This may not be general enough, but it requires no use of unsafeCoerce.

When you write unsafeCoerce prop_f, the type checker demands that the KnownNat q constraint be satisfied before it can do anything with it. You must either retain the constraint on the result type - which is fundamentally incompatible with what you are doing - or erase the constraint first.

You can store constraints as data (which is how they are stored internally anyways for polymorphic functions):

data Dict p where 
  Dict :: p => Dict p 

We can erase constraints using this datatype:

anyDict :: Dict p 
anyDict = unsafeCoerce (Dict :: Dict (Eq ()))

prop_f' :: forall q . Zq q -> Bool
prop_f' q = case anyDict :: Dict (KnownNat q) of Dict -> prop_f q 

In general this will be unsafe, but in this specific case it is actually safe, since the q in Zq q is a phantom parameter, and to use anything involving Zq you need to pick a concrete q anyways, which would remove the class constraint anyways.

Then you can write

class TypesToProps xs where
  tmap :: Proxy xs -> (forall a . a -> Bool) -> [Property]

instance TypesToProps '[] where
  tmap _ _ = []

instance (TypesToProps xs, Arbitrary x, Show x) => TypesToProps (x ': xs) where
  tmap _ f = property (f :: x -> Bool) : tmap (Proxy :: Proxy xs) f where

Note that the function forall a . a -> Bool is uninhabited, so you can only produce a value of that type using unsafe functions.

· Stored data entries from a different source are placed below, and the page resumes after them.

/-- An operation of R394 with the fields of its body. -/
def State.svcOp (s : State) (h : SvcHead) (op : Nat) (b : List Byte) : Out :=
  if op = 0x01 then execInfo h s
  else if op = 0x02 then
    let t := s.useFree
    execNonce h (leBytes 8 s.freeVal.toNat ++ leBytes 8 t.freeVal.toNat) t.useFree
  else if op = 0x03 then execAuth h (byteAt b 0).toNat (slice b 1 64) (slice b 65 64) s
  else if op = 0x04 then execLogRead h (BitVec.ofNat 32 (leAt b 0 4)) (byteAt b 4).toNat s
  else if op = 0x05 then execIdentRead h (byteAt b 0).toNat s
  else if op = 0x10 then execStageBegin h (leAt b 0 4) (BitVec.ofNat 32 (leAt b 4 4)) s
  else if op = 0x11 then execStageData h (leAt b 0 4) (b.drop 4) s
  else if op = 0x12 then execStageEnd h s
  else if op = 0x13 then execArm h (BitVec.ofNat 64 (leAt b 0 8)) s
  else if op = 0x14 then execCancel h s
  else if op = 0x15 then execRevert h s
  else if op = 0x16 then execReboot h s
  else if op = 0x20 then execDebugAuth h (leAt b 0 2) s
  else if op = 0x21 then execDebugRevoke h s
  else .next (if s.svcTakes h then s.respond h op svcBadOp [] else s)

/-- A message that management firmware took from a MGOWN slot. A body that is not as long as its operation's is out of RANGE (log
entry 164). -/
def State.svcRun (s : State) (who : Requester) (bs : List Byte) : State :=
  match svcParse who bs with
  | none => s
  | some (h, op, b) =>
    if svcBodyOk op b.length then outState (s.svcOp h op b) s
    else if s.svcTakes h then s.respond h op svcRange [] else s

/-- A payload of the service protocol. -/
def isSvc (bs : List Byte) : Bool := slice bs 0 2 == [0x4B, 0x53]

/-- Management firmware takes the service messages among the frames that a port die has delivered to it (R203, R393). -/
def State.takeSvc (s : State) (p : PDie) : State :=
  if s.mOn && s.mgmt.running then
    let t := s.setPort p { s.port p with mgIn := (s.port p).mgIn.filter fun x => !isSvc x.2 }
    ((s.port p).mgIn.filter fun x => isSvc x.2).foldl (fun t x => t.svcRun (.ktn p x.1) x.2) t
  else s

end Sys2Proof.Machine
end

This means that it is impossible to shoot yourself in the foot using tmap alone; unless you use an unsafe function, you will never even be able to instantiate tmap. Finally:

main = defaultMain $ map (testProperty "zq_f_id") $ 
  tmap (Proxy :: Proxy '[Zq 3, Zq 5, Zq 7, Zq 11]) 
       (unsafeCoerce prop_f' :: forall a . a -> Bool)